Statistics of Robust Optimization: A Generalized Empirical Likelihood Approach
John Duchi, Peter Glynn, Hongseok Namkoong

TL;DR
This paper introduces a generalized empirical likelihood framework for statistical inference in stochastic optimization, providing confidence intervals with exact coverage and insights into the regularization effects of distributional robustness.
Contribution
It develops a novel empirical likelihood approach based on f-divergence balls for stochastic optimization, enabling precise confidence intervals and analysis of robustness effects.
Findings
Provides a method for choosing distributional uncertainty set sizes.
Derives an asymptotic expansion showing variance regularization.
Shows robust solutions maintain classical consistency properties.
Abstract
We study statistical inference and distributionally robust solution methods for stochastic optimization problems, focusing on confidence intervals for optimal values and solutions that achieve exact coverage asymptotically.

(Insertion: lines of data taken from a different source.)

/-- The chain of a core changed. -/
def setChain (s : State) (core : Nat) (c : Option Chain) : State := modCore s core fun x => { x with chain := c }

/-- What a descriptor computed, before it is let out: its output, its flags, its chain. -/
structure MmaRes where
  out   : MmaOut
  fl    : Fl3
  chain : Option Chain
  deriving DecidableEq, Repr

/-- An ordinary product whose inputs are read (R118, R125). -/
def mmaProduct (x : Core) (d : MmaDesc) (p : MmaPart) (e : Nat × Nat × Nat) : MmaRes :=
  if e.1 = 0 ∨ e.2.1 = 0 ∨ e.2.2 = 0 ∨ p.empty = true then
    ⟨{ push := true, empty := true, status := .empty, bytes := 0, rowB := 0, data := none, done := .empty }, fl0, x.chain⟩
  else
    let st := portStatus p.popped
    let tile := if isPoison st then ([], 0) else productTile d (predOf x d.pred) p e.1 e.2.1 e.2.2
    ⟨{ push := true, empty := false, status := st, bytes := 256 * e.2.1, rowB := 0,
       data := if isPoison st then none else some tile.1, done := .ok }, ⟨tile.2, 0, 0⟩, x.chain⟩

/-- A fused descriptor whose inputs are read (R134, R173, R176). (DEDUCED, log 47; DEDUCED, log 48.) -/
def mmaFused (x : Core) (d : MmaDesc) (f : FuseRec) (p : MmaPart) (e : Nat × Nat × Nat) : MmaRes :=
  let m := e.2.1
  let zero := decide (e.1 = 0 ∨ m = 0 ∨ e.2.2 = 0)
  let en := predOf x d.pred
  let start0 := match x.chain with
    | some c => if f.first then openChain x f else c
    | none => openChain x f
  let start1 := match p.c with
    | some t => if isStats f && f.first && !t.isEmpty then { start0 with rows := rowsAt t m f.n2 } else start0
    | none => start0
  let c0 := chainRows f m start1
  let st := portStatus p.popped
  let c1 := { c0 with mark := noteStatus c0.mark st }
  let r := if zero || p.empty || isPoison st then (c1, fl0)
    else if isStats f then statsFold d f en (maskOf (p.mask.getD [])) p e.1 m e.2.2 c1
    else elemFold x d f en p e.1 m e.2.2 c1
  let done : Status := if zero then .empty else .ok
  if !f.push then
    ⟨{ push := false, empty := true, status := .ok, bytes := 0, rowB := 0, data := none, done := done }, r.2, some r.1⟩
  else if (isStats f && m = 0) || (!isStats f && (zero || p.empty)) then
    ⟨{ push := true, empty := true, status := .empty, bytes := 0, rowB := 0, data := none, done := .empty }, r.2, none⟩
  else
    let tile := chainTile f en m r.1
    ⟨{ push := true, empty := false, status := r.1.mark, bytes := tile.1.length, rowB := chainRowBytes f,
       data := if isPoison r.1.mark && !isStats f then none else some tile.1, done := done },
     flOr r.2 ⟨tile.2, 0, 0⟩, none⟩

/-- The operands' handles are released and the holds updated; then the flags, the chain and the output (R65, R126). A release that
meets a count at zero ends the descriptor with nothing pushed (R128). -/
def mmaClose (s : State) (b : Bound) (d : MmaDesc) (p : MmaPart) (r : MmaRes) : State :=
  let core := b.st.unit
  let x := coreAt s core
  let s1 := releaseAll s b.slot b.idx (heldGone x d ++ p.wc ++ p.wv ++ p.rest)
  if hasHalted s1 b then mmaCut s1 b { p with wc := [], wv := [], rest := [] } .internal
  else
    let q := { p with wc := [], wv := [], rest := [], keepA := [], keepB := [], out := some r.out }
    let s2 := modCore (setChain (raise (updateHolds s1 core d p) core r.fl) core r.chain) core fun y => { y with part := some q }
    mmaPushOut (if x.chain.isSome && r.chain.isNone then tileBoundary s2 core else s2) b d q r.out

/-- What an output needs of its pool is known from the extents; a pool that cannot hold it halts the station before the chain or
anything else changes. -/
def outBytes (f : Option FuseRec) (p : MmaPart) (e : Nat × Nat × Nat) : Nat :=
  match f with
  | none => if e.1 = 0 ∨ e.2.1 = 0 ∨ e.2.2 = 0 ∨ p.empty = true then 0 else 256 * e.2.1
  | some r =>
    if !r.push || e.2.1 = 0 || (!isStats r && (decide (e.1 = 0 ∨ e.2.2 = 0) || p.empty)) then 0
    else if isStats r then stateBytes e.2.1 r.n2 else roundUp (e.2.1 * chainRowBytes r) 32

/-- All pops made: held operands, C and the second operand join, and the descriptor computes. -/
def mmaFinish (s : State) (b : Bound) (d : MmaDesc) (f : Option FuseRec) (p : MmaPart) (e : Nat × Nat × Nat) : State :=
  match useHeld s (coreAt s b.st.unit) d f p e with
  | none => mmaHalt s b p .badDescriptor
  | some r =>
    match useLate r.1 b d f r.2 e with
    | none => mmaHalt s b p .badDescriptor
    | some q =>
      let n := outBytes f q.2 e
      if n ≠ 0 ∧ poolHolds q.1 b d.outPort n = false then mmaHalt q.1 b q.2 .badDescriptor
      else
        let x := coreAt q.1 b.st.unit
        mmaClose q.1 b d q.2 (match f with
          | none => mmaProduct x d q.2 e
          | some fr => mmaFused x d fr q.2 e)

/-- Progress kept for the next command. (DESIGN CHOICE, log 50.) -/
def saveBack (s : State) (b : Bound) (p : MmaPart) : State := modCore s b.st.unit fun x => { x with part := some p }

/-- Pops go on, and the descriptor ends once all are made and its output has room. (DESIGN CHOICE, log 50.) -/
def mmaGo (s : State) (b : Bound) (d : MmaDesc) (f : Option FuseRec) (p : MmaPart) (e : Nat × Nat × Nat) : State :=
  match popTurns b d f e 256 s p with
  | .got t q =>
    if popsDone d f q e then mmaFinish (saveBack t b q) b d f q e else saveBack t b q
  | .halt t q st => if st = .internal then mmaCut t b q st else mmaHalt t b q st
  | _ => s

/-- The extents of a descriptor that has just made its anchor pop, or needs none (R123, R124). -/
def mmaShape (s : State) (b : Bound) (d : MmaDesc) (f : Option FuseRec) (p : MmaPart) : State :=
  let r := readExt s d
  match r.2 with
  | .error e => mmaHalt r.1 b p e
  | .ok e =>
    let q := { p with ext := some e }
    match useReady b d f e 16 r.1 q with
    | .got t w => mmaGo t b d f w e
    | .halt t w st => if st = .internal then mmaCut t b w st else mmaHalt t b w st
    | _ => r.1

/-- The descriptor before its extents are known: its anchor pop comes first, alone, and then its shape (R123, R178). -/
def mmaAnchor (s : State) (b : Bound) (d : MmaDesc) (f : Option FuseRec) (p : MmaPart) : State :=
  match anchorKind d f with
  | none => mmaShape s b d f p
  | some k =>
    match popStep s b d f p k with
    | .got t q => mmaShape t b d f q
    | .wait ports => saveBack (waitInputs s b.slot b.idx ports) b p
    | .halt t q st => if st = .internal then mmaCut t b q st else mmaHalt t b q st
    | .none => mmaShape s b d f p

/-- The predicate entry of PRED_SET (R129); none while handles still name it (R132). (DEDUCED, log 51.) -/
def loadPred (s : State) (b : Bound) (d : MmaDesc) : Option (State × Except Status Unit) :=
  if d.predSet = 0 then some (s, .ok ())
  else if predCount s b.st.unit d.predSet ≠ 0 then none
  else
    let r := ctrlRead s d.predLd 32
    match r.2 with
    | .error e => some (r.1, .error e)
    | .ok v =>
      if leAt v 0 8 ≠ 0 then some (r.1, .error .badDescriptor)
      else some (modCore r.1 b.st.unit fun x =>
        { x with preds := x.preds.set (d.predSet - 1) (BitVec.ofNat 128 (leAt v 16 16), BitVec.ofNat 64 (leAt v 8 8)) }, .ok ())

/-- The fusion record of a descriptor with FUSE, once its own fields have passed. -/
def readFuse (s : State) (x : Core) (d : MmaDesc) : State × Except Status Bytes :=
  if !descOk d then (s, .error .badDescriptor)
  else if d.fuse then
    let r := ctrlRead s d.fuseRec 32
    match r.2 with
    | .error e => (r.1, .error e)
    | .ok v => (r.1, if fuseOk x d (fuseOf v) then .ok v else .error .badDescriptor)
  else (s, .ok [])

def partOf (desc fuse : Bytes) : MmaPart :=
  { desc := desc, fuse := fuse, ext := none, a := [], b := [], b2 := [], wa := [], wb := [], wb2 := [], wc := [], wv := [],
    rest := [], c := none, mask := none, v := none, popped := [], empty := false, tag := 0#16, keepA := [], keepB := [],
    out := none }

/-- HELD_KEEP or HELD_RELEASE finds no handle held (R127). -/
def heldMissing (x : Core) (d : MmaDesc) : Bool :=
  (decide (2 ≤ d.aHold) && x.holdA.isEmpty) || (decide (2 ≤ d.bHold) && x.holdB.isEmpty)

/-- A descriptor becomes current: decoded, checked, its predicate entry loaded, before its first pop (R121, R127, R129, R135). -/
def mmaStart (s : State) (b : Bound) : State :=
  let r := ctrlRead s (wdAddr b 64) 64
  match r.2 with
  | .error e => haltStation r.1 b e
  | .ok v =>
    let d := mmaDescOf v
    let x := coreAt r.1 b.st.unit
    let q := readFuse r.1 x d
    match q.2 with
    | .error e => haltStation q.1 b e
    | .ok fb =>
      let p := partOf v fb
      let f := fusePart p
      let pushes := match f with
        | some g => g.push
        | none => true
      if !mmaOk d f || !portsBound b (poppedPorts d f) (if pushes then [d.outPort] else []) then
        haltStation q.1 b .badDescriptor
      else if heldMissing x d then mmaHalt q.1 b p .badDescriptor
      else
        match loadPred q.1 b d with
        | none => s
        | some (t, .error e) => haltStation t b e
        | some (t, .ok _) => mmaAnchor t b d f p

/-- MMA_DESCRIPTOR (R120): the current descriptor goes as far as its inputs and its output allow. One that has computed waits only
for room, also while a pause is in progress; one that has not stops before its next pop (R40). -/
def execMmaDescriptor (core : Nat) (s : State) : Host.Outcome State Fault Refusal :=
  onUnit core 256 "core" <|
    match bound s .mma core with
    | none => s
    | some b =>
      match (coreAt s core).part with
      | some p =>
        let d := mmaDescOf p.desc
        match p.out with
        | some o => if mayFinish s b then mmaPushOut s b d p o else s
        | none =>
          if mayStart s b then
            match p.ext with
            | some e => mmaGo s b d (fusePart p) p e
            | none => mmaAnchor s b d (fusePart p) p
          else s
      | none => if mayStart s b && b.st.wdi < b.st.workN then mmaStart s b else s

end Sys2Proof.Machine
end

We develop a generalized empirical likelihood framework---based on distributional uncertainty sets constructed from nonparametric -divergence balls---for Hadamard differentiable functionals, and in particular, stochastic optimization problems. As consequences of this theory, we provide a principled method for choosing the size of distributional uncertainty regions to provide one- and two-sided confidence intervals that achieve exact coverage. We also give an asymptotic expansion for our distributionally robust formulation, showing how robustification regularizes problems by their variance. Finally, we show that optimizers of the distributionally robust…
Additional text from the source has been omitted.